- YOUR GOAL
Could you reproduce, from the records below, everything from the line with "intro _ _ h1" down to the line with "Tab.set d (Tab.set", keeping both of those lines and changing nothing?

RECORDS SUPPLIED below:

-- ==== Sys2Proof/Laws/InvIdle.lean ====
section
/-! SUPPORT. Every function of Machine/Idle.lean that answers a state keeps the invariant. -/

namespace Sys2Proof.Machine

set_option linter.tactic.unusedName false

theorem loadRows_inv {n p k : Nat} {s : Machine.State} (h0 : State.Inv s) : State.Inv (loadRows n p k s) := by
  induction k generalizing s with
  | zero => exact h0
  | succ k ih => exact ih (State.ldsStep_inv h0)

theorem State.vecTick_inv {s : Machine.State} {n : Nat} {p : Nat} (h0 : State.Inv s) :
    State.Inv (State.vecTick s n p) := by
  unfold State.vecTick
  split
  · exact h0
  · split
    · exact h0
    · refine State.setCtx_inv ?_
      exact h0

theorem State.partTick_inv {s : Machine.State} {n : Nat} {p : Nat} (h0 : State.Inv s) :
    State.Inv (State.partTick s n p) := by
  unfold State.partTick
  refine State.vecTick_inv ?_
  refine loadRows_inv ?_
  refine State.fillRows_inv ?_
  exact h0

theorem State.coreTicks_inv {s : Machine.State} (h0 : State.Inv s) :
    State.Inv (State.coreTicks s) := by
  unfold State.coreTicks
  refine foldl_inv ?_ ?_
  · intro _ _ h0
    refine foldl_inv ?_ ?_
    · intro _ _ h1
      refine State.partTick_inv ?_
      exact h1
    · exact h0
  · exact h0

theorem State.idleTick_inv {s : Machine.State} (h0 : State.Inv s) :
    State.Inv (State.idleTick s) := by
  unfold State.idleTick
  refine State.coreTicks_inv ?_
  refine State.tick_inv ?_
  exact h0

end Sys2Proof.Machine
end

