-- ==== Sys2Proof/Laws/State.lean ====
section
/-! SUPPORT. What each named update leaves: the other fields of the state, other keys, other addresses; and how a core's
commands begin. -/

namespace Sys2Proof

/-! ### Tables -/

theorem Tab.drop_of_notin {α : Type} (k : Nat) : ∀ t : Tab α, (∀ x ∈ t, x.1 ≠ k) → t.drop k = t
  | [], _ => rfl
  | (i, v) :: rest, h => by
    have hi : i ≠ k := h (i, v) (by simp)
    simp only [Tab.drop, if_neg hi, Tab.drop_of_notin k rest fun x hx => h x (by simp [hx])]

theorem Tab.drop_put {α : Type} (k : Nat) (v : α) : ∀ t : Tab α, (∀ x ∈ t, x.1 ≠ k) → Tab.drop (t.put k v) k = t
  | [], _ => by simp [Tab.put, Tab.drop]
  | (i, u) :: rest, h => by
    have hi : i ≠ k := h (i, u) (by simp)
    unfold Tab.put
    split
    · simp only [Tab.drop, if_true, if_neg hi, Tab.drop_of_notin k rest fun x hx => h x (by simp [hx])]
    · simp only [Tab.drop, if_neg hi, Tab.drop_put k v rest fun x hx => h x (by simp [hx])]

/-- A key written twice holds what was written last. -/
@[simp] theorem Tab.set_set {α : Type} [DecidableEq α] (d : α) (t : Tab α) (k : Nat) (v w : α) :
    Tab.set d (Tab.set d t k v) k w = Tab.set d t k w := by
  have e : Tab.drop (Tab.set d t k v) k = t.drop k := by
    unfold Tab.set
    split
    · exact Tab.drop_of_notin k _ (Tab.drop_keys k t)
    · exact Tab.drop_put k v _ (Tab.drop_keys k t)
  unfold Tab.set at e ⊢
  rw [e]

theorem Tab.find_drop_self {α : Type} (k : Nat) : ∀ t : Tab α, Tab.find? (t.drop k) k = none
  | [] => rfl
  | (i, v) :: rest => by
    unfold Tab.drop
    split
    · exact Tab.find_drop_self k rest
    · rename_i hi
      simp only [Tab.find?, if_neg hi, Tab.find_drop_self k rest]

theorem Tab.find_put_self {α : Type} (k : Nat) (v : α) : ∀ t : Tab α, (∀ x ∈ t, x.1 ≠ k) → Tab.find? (t.put k v) k = some v
  | [], _ => by simp [Tab.put, Tab.find?]
  | (i, u) :: rest, h => by
    have hi : i ≠ k := h (i, u) (by simp)
    unfold Tab.put
    split
    · simp [Tab.find?]
    · simp only [Tab.find?, if_neg hi]
      exact Tab.find_put_self k v rest fun x hx => h x (by simp [hx])

/-- An entry just written is found. -/
@[simp] theorem Tab.find_setSome_self {α : Type} (t : Tab α) (k : Nat) (v : α) : Tab.find? (t.setSome k v) k = some v :=
  Tab.find_put_self k v _ (Tab.drop_keys k t)

theorem Tab.find_drop_ne {α : Type} (k j : Nat) (h : j ≠ k) : ∀ t : Tab α, Tab.find? (t.drop k) j = Tab.find? t j
  | [] => rfl
  | (i, v) :: rest => by
    unfold Tab.drop
    split
    · rename_i hi
      subst hi
      simp only [Tab.find?, if_neg (Ne.symm h), Tab.find_drop_ne i j h rest]
    · simp only [Tab.find?, Tab.find_drop_ne k j h rest]

theorem Tab.find_put_ne {α : Type} (k j : Nat) (v : α) (h : j ≠ k) : ∀ t : Tab α, Tab.find? (t.put k v) j = Tab.find? t j
  | [] => by simp [Tab.put, Tab.find?, Ne.symm h]
  | (i, u) :: rest => by
    unfold Tab.put
    split
    · simp only [Tab.find?, if_neg (Ne.symm h)]
    · simp only [Tab.find?, Tab.find_put_ne k j v h rest]

/-- Every other entry is found as before. -/
theorem Tab.find_setSome_ne {α : Type} (t : Tab α) (k j : Nat) (v : α) (h : j ≠ k) : Tab.find? (t.setSome k v) j = Tab.find? t j := by
  unfold Tab.setSome
  rw [Tab.find_put_ne k j v h, Tab.find_drop_ne k j h]

/-! ### Memory -/

@[simp] theorem leBytes_length : ∀ n v : Nat, (leBytes n v).length = n
  | 0, _ => rfl
  | n + 1, v => by simp [leBytes, leBytes_length n]

/-- Bytes just stored read as themselves. -/
@[simp] theorem Memory.readN_writeN_self : ∀ (bs : List Byte) (m : Memory) (a : Nat), (m.writeN a bs).readN a bs.length = bs
  | [], _, _ => rfl
  | b :: bs, m, a => by
    show Memory.read (Memory.writeN (m.write a b) (a + 1) bs) a :: Memory.readN (Memory.writeN (m.write a b) (a + 1) bs) (a + 1) bs.length = b :: bs
    rw [Memory.readN_writeN_self bs (m.write a b) (a + 1), Memory.read_writeN_out bs _ _ _ (by omega), Memory.read_write_self]

namespace Machine

/-! ### Registers of register space -/

@[simp] theorem State.reg_setReg_self (s : State) (o : Nat) (v : Word32) : (s.setReg o v).reg o = v := Tab.get_set_self _ _ _ _
theorem State.reg_setReg_ne (s : State) (o p : Nat) (v : Word32) (h : p ≠ o) : (s.setReg o v).reg p = s.reg p := by
  show Tab.get (regReset p) (Tab.set (regReset o) s.regs o v) p = Tab.get (regReset p) s.regs p
  unfold Tab.set
  split
  · exact Tab.get_drop_ne _ _ _ h _
  · rw [Tab.get_put_ne _ _ _ _ h, Tab.get_drop_ne _ _ _ h]
@[simp] theorem State.reg_setRegN_self (s : State) (o v : Nat) : (s.setRegN o v).reg o = BitVec.ofNat 32 v := State.reg_setReg_self _ _ _
theorem State.reg_setRegN_ne (s : State) (o p v : Nat) (h : p ≠ o) : (s.setRegN o v).reg p = s.reg p := State.reg_setReg_ne _ _ _ _ h
theorem State.reg_setField_ne (s : State) (o p lo n v : Nat) (h : p ≠ o) : (s.setField o lo n v).reg p = s.reg p := State.reg_setReg_ne _ _ _ _ h
theorem State.reg_bump_ne (s : State) (o p k : Nat) (h : p ≠ o) : (s.bump o k).reg p = s.reg p := State.reg_setReg_ne _ _ _ _ h

/-! ### Memory of a state -/

theorem State.readN_writeBytes_self (s : State) (a : Nat) (bs : List Byte) : (s.writeBytes a bs).readN a bs.length = bs :=
  Memory.readN_writeN_self bs s.mem a
theorem State.read8_writeBytes_out (s : State) (a b : Nat) (bs : List Byte) (h : b < a ∨ a + bs.length ≤ b) :
    (s.writeBytes a bs).read8 b = s.read8 b := Memory.read_writeN_out bs s.mem a b h

/-! ### Cores, partitions, contexts -/

@[simp] theorem State.core_setCore_self (s : State) (n : Nat) (c : CoreSt) : (s.setCore n c).core n = c := Tab.get_set_self _ _ _ _
theorem State.core_setCore_ne (s : State) (n m : Nat) (c : CoreSt) (h : m ≠ n) : (s.setCore n c).core m = s.core m := Tab.get_set_ne _ _ _ _ _ h
@[simp] theorem State.part_setPart_self (s : State) (n p : Nat) (x : Part) : (s.setPart n p x).part n p = x := by
  unfold State.part State.setPart
  rw [State.core_setCore_self]
  exact Tab.get_set_self _ _ _ _
theorem State.part_setPart_ne (s : State) (n p q : Nat) (x : Part) (h : q ≠ p) : (s.setPart n p x).part n q = s.part n q := by
  unfold State.part State.setPart
  rw [State.core_setCore_self]
  exact Tab.get_set_ne _ _ _ _ _ h
theorem State.part_setPart_core (s : State) (n m p q : Nat) (x : Part) (h : m ≠ n) : (s.setPart n p x).part m q = s.part m q := by
  unfold State.part State.setPart
  rw [State.core_setCore_ne _ _ _ _ h]
@[simp] theorem State.setPart_setPart (s : State) (n p : Nat) (x y : Part) : (s.setPart n p x).setPart n p y = s.setPart n p y := by
  unfold State.setPart State.setCore State.core
  simp
@[simp] theorem State.ctx_setCtx_self (s : State) (n p : Nat) (c : Ctx) : (s.setCtx n p c).ctx n p = some c := by
  unfold State.ctx State.setCtx
  rw [State.part_setPart_self]
@[simp] theorem State.setCtx_setCtx (s : State) (n p : Nat) (c d : Ctx) : (s.setCtx n p c).setCtx n p d = s.setCtx n p d := by
  simp [State.setCtx]
@[simp] theorem State.coreP_setCtx (s : State) (n p m : Nat) (c : Ctx) : (s.setCtx n p c).coreP m = s.coreP m := by
  by_cases h : m = n
  · subst h; simp [State.coreP, State.setCtx, State.setPart]
  · simp [State.coreP, State.setCtx, State.setPart, State.core_setCore_ne _ _ _ _ h]
/-- A context that no change of shares awaits and that has not stopped is put back as it is. -/
theorem State.putCtx_eq (s : State) (n p : Nat) (c : Ctx) (q : c.qsh = none) (f : c.fault = none) : s.putCtx n p c = s.setCtx n p c := by
  unfold State.putCtx Ctx.applyShares Part.settle
  simp [q, f]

End of RECORDS SUPPLIED.

- THE ANSWER
    · intro _ _ h1
      refine State.partTick_inv ?_
      exact h1
    · exact h0
  · exact h0

theorem State.idleTick_inv {s : Machine.State} (h0 : State.Inv s) :
    State.Inv (State.idleTick s) := by
  unfold State.idleTick
  refine State.coreTicks_inv ?_
  refine State.tick_inv ?_
  exact h0

end Sys2Proof.Machine
end

-- ==== Sys2Proof/Laws/State.lean ====
section
/-! SUPPORT. What each named update leaves: the other fields of the state, other keys, other addresses; and how a core's
commands begin. -/

namespace Sys2Proof

/-! ### Tables -/

theorem Tab.drop_of_notin {α : Type} (k : Nat) : ∀ t : Tab α, (∀ x ∈ t, x.1 ≠ k) → t.drop k = t
  | [], _ => rfl
  | (i, v) :: rest, h => by
    have hi : i ≠ k := h (i, v) (by simp)
    simp only [Tab.drop, if_neg hi, Tab.drop_of_notin k rest fun x hx => h x (by simp [hx])]

theorem Tab.drop_put {α : Type} (k : Nat) (v : α) : ∀ t : Tab α, (∀ x ∈ t, x.1 ≠ k) → Tab.drop (t.put k v) k = t
  | [], _ => by simp [Tab.put, Tab.drop]
  | (i, u) :: rest, h => by
    have hi : i ≠ k := h (i, u) (by simp)
    unfold Tab.put
    split
    · simp only [Tab.drop, if_true, if_neg hi, Tab.drop_of_notin k rest fun x hx => h x (by simp [hx])]
    · simp only [Tab.drop, if_neg hi, Tab.drop_put k v rest fun x hx => h x (by simp [hx])]

/-- A key written twice holds what was written last. -/
@[simp] theorem Tab.set_set {α : Type} [DecidableEq α] (d : α) (t : Tab α) (k : Nat) (v w : α) :
    Tab.set d (Tab.set d t k v) k w = Tab.set d t k w := by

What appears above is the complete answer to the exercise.